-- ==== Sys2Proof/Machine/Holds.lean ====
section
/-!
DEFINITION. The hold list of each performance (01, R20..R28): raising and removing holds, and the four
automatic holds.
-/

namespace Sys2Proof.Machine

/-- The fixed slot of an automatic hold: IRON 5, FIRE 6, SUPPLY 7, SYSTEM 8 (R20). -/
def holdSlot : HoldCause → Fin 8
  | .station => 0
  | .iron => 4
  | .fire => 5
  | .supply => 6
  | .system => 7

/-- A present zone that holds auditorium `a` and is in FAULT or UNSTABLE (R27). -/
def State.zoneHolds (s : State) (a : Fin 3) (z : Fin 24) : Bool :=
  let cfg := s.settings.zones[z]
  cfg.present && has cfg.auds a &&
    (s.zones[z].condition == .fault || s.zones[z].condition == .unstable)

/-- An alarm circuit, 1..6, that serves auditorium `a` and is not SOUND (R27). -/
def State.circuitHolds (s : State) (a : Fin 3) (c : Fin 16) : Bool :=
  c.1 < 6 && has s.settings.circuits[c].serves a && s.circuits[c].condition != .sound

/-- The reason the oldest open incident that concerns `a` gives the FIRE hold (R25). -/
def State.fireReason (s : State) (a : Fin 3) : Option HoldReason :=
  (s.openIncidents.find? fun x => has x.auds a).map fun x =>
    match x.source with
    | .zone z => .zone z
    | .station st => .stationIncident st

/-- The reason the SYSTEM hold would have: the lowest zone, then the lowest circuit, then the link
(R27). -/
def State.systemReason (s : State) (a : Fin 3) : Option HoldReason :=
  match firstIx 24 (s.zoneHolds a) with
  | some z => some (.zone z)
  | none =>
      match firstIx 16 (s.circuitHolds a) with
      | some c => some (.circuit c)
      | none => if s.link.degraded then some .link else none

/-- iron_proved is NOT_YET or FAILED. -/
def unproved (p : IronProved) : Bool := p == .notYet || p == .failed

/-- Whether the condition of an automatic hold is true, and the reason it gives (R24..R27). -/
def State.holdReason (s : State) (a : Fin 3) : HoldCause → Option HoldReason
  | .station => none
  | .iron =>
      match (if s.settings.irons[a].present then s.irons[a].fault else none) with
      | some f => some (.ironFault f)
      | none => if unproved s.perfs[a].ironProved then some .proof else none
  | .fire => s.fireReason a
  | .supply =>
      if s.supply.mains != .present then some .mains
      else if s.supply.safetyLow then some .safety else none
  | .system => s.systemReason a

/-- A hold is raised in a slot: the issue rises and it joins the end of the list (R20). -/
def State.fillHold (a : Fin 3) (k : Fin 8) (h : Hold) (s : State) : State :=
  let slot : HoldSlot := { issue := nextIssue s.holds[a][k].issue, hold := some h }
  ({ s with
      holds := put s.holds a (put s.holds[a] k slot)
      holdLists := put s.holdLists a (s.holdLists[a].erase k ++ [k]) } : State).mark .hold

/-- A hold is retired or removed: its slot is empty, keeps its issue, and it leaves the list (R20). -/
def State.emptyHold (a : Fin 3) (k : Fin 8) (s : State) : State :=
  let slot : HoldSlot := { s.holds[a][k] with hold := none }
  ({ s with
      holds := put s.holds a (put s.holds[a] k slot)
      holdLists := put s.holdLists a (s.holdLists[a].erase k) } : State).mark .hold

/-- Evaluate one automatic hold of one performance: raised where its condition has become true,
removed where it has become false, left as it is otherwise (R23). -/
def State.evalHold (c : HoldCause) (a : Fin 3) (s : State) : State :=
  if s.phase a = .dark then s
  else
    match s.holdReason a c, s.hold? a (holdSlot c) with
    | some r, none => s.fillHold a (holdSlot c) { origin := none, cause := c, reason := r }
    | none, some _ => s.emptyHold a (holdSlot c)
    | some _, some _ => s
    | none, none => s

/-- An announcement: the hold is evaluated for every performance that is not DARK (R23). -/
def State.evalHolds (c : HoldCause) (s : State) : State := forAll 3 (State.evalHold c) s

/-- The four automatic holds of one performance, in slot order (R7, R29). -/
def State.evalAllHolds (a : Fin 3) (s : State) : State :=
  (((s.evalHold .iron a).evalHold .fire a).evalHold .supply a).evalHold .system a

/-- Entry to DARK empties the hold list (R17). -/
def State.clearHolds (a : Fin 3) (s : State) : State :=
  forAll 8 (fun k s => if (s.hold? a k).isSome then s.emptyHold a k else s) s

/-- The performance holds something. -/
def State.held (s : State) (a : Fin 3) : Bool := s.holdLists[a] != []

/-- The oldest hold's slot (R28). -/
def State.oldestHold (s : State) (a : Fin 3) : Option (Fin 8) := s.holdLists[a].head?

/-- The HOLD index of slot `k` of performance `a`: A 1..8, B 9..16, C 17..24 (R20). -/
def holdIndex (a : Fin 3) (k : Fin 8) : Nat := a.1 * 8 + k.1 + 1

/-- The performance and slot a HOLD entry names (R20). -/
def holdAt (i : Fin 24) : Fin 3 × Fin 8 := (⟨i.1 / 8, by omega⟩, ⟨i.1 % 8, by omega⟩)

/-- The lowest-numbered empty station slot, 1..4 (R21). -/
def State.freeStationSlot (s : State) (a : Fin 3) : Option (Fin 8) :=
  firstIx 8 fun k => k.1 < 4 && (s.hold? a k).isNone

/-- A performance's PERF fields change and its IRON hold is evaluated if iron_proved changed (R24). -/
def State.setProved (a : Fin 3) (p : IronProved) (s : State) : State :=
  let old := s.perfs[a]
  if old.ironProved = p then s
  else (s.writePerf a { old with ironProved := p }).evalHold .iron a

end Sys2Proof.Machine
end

# # # # #

■ TASK DESCRIPTION: The entries are to be transcribed exactly, each line in full.

■ RESPONSE TO THIS TASK:
-- ==== Sys2Proof/Machine/Holds.lean ====
section
/-!
DEFINITION. The hold list of each performance (01, R20..R28): raising and removing holds, and the four
automatic holds.
-/

namespace Sys2Proof.Machine

/-- The fixed slot of an automatic hold: IRON 5, FIRE 6, SUPPLY 7, SYSTEM 8 (R20). -/
def holdSlot : HoldCause → Fin 8
  | .station => 0
  | .iron => 4
  | .fire => 5
  | .supply => 6
  | .system => 7

/-- A present zone that holds auditorium `a` and is in FAULT or UNSTABLE (R27). -/
def State.zoneHolds (s : State) (a : Fin 3) (z : Fin 24) : Bool :=
  let cfg := s.settings.zones[z]
  cfg.present && has cfg.auds a &&
    (s.zones[z].condition == .fault || s.zones[z].condition == .unstable)

/-- An alarm circuit, 1..6, that serves auditorium `a` and is not SOUND (R27). -/
def State.circuitHolds (s : State) (a : Fin 3) (c : Fin 16) : Bool :=
  c.1 < 6 && has s.settings.circuits[c].serves a && s.circuits[c].condition != .sound

/-- The reason the oldest open incident that concerns `a` gives the FIRE hold (R25). -/
def State.fireReason (s : State) (a : Fin 3) : Option HoldReason :=
  (s.openIncidents.find? fun x => has x.auds a).map fun x =>
    match x.source with
    | .zone z => .zone z
    | .station st => .stationIncident st

/-- The reason the SYSTEM hold would have: the lowest zone, then the lowest circuit, then the link
(R27). -/
def State.systemReason (s : State) (a : Fin 3) : Option HoldReason :=
  match firstIx 24 (s.zoneHolds a) with
  | some z => some (.zone z)
  | none =>
      match firstIx 16 (s.circuitHolds a) with
      | some c => some (.circuit c)
      | none => if s.link.degraded then some .link else none

/-- iron_proved is NOT_YET or FAILED. -/
def unproved (p : IronProved) : Bool := p == .notYet || p == .failed

/-- Whether the condition of an automatic hold is true, and the reason it gives (R24..R27). -/
def State.holdReason (s : State) (a : Fin 3) : HoldCause → Option HoldReason
  | .station => none
  | .iron =>
      match (if s.settings.irons[a].present then s.irons[a].fault else none) with
      | some f => some (.ironFault f)
      | none => if unproved s.perfs[a].ironProved then some .proof else none
  | .fire => s.fireReason a
  | .supply =>
      if s.supply.mains != .present then some .mains
      else if s.supply.safetyLow then some .safety else none
  | .system => s.systemReason a

/-- A hold is raised in a slot: the issue rises and it joins the end of the list (R20). -/
def State.fillHold (a : Fin 3) (k : Fin 8) (h : Hold) (s : State) : State :=
  let slot : HoldSlot := { issue := nextIssue s.holds[a][k].issue, hold := some h }
  ({ s with
      holds := put s.holds a (put s.holds[a] k slot)
      holdLists := put s.holdLists a (s.holdLists[a].erase k ++ [k]) } : State).mark .hold

/-- A hold is retired or removed: its slot is empty, keeps its issue, and it leaves the list (R20). -/
def State.emptyHold (a : Fin 3) (k : Fin 8) (s : State) : State :=
  let slot : HoldSlot := { s.holds[a][k] with hold := none }
  ({ s with
      holds := put s.holds a (put s.holds[a] k slot)
      holdLists := put s.holdLists a (s.holdLists[a].erase k) } : State).mark .hold

/-- Evaluate one automatic hold of one performance: raised where its condition has become true,
removed where it has become false, left as it is otherwise (R23). -/
def State.evalHold (c : HoldCause) (a : Fin 3) (s : State) : State :=
  if s.phase a = .dark then s
  else
    match s.holdReason a c, s.hold? a (holdSlot c) with
    | some r, none => s.fillHold a (holdSlot c) { origin := none, cause := c, reason := r }
    | none, some _ => s.emptyHold a (holdSlot c)
    | some _, some _ => s
    | none, none => s

/-- An announcement: the hold is evaluated for every performance that is not DARK (R23). -/
def State.evalHolds (c : HoldCause) (s : State) : State := forAll 3 (State.evalHold c) s

/-- The four automatic holds of one performance, in slot order (R7, R29). -/
def State.evalAllHolds (a : Fin 3) (s : State) : State :=
  (((s.evalHold .iron a).evalHold .fire a).evalHold .supply a).evalHold .system a

/-- Entry to DARK empties the hold list (R17). -/
def State.clearHolds (a : Fin 3) (s : State) : State :=
  forAll 8 (fun k s => if (s.hold? a k).isSome then s.emptyHold a k else s) s

/-- The performance holds something. -/
def State.held (s : State) (a : Fin 3) : Bool := s.holdLists[a] != []

/-- The oldest hold's slot (R28). -/
def State.oldestHold (s : State) (a : Fin 3) : Option (Fin 8) := s.holdLists[a].head?

/-- The HOLD index of slot `k` of performance `a`: A 1..8, B 9..16, C 17..24 (R20). -/
def holdIndex (a : Fin 3) (k : Fin 8) : Nat := a.1 * 8 + k.1 + 1

/-- The performance and slot a HOLD entry names (R20). -/
def holdAt (i : Fin 24) : Fin 3 × Fin 8 := (⟨i.1 / 8, by omega⟩, ⟨i.1 % 8, by omega⟩)

/-- The lowest-numbered empty station slot, 1..4 (R21). -/
def State.freeStationSlot (s : State) (a : Fin 3) : Option (Fin 8) :=
  firstIx 8 fun k => k.1 < 4 && (s.hold? a k).isNone

/-- A performance's PERF fields change and its IRON hold is evaluated if iron_proved changed (R24). -/
def State.setProved (a : Fin 3) (p : IronProved) (s : State) : State :=
  let old := s.perfs[a]
  if old.ironProved = p then s
  else (s.writePerf a { old with ironProved := p }).evalHold .iron a

end Sys2Proof.Machine
end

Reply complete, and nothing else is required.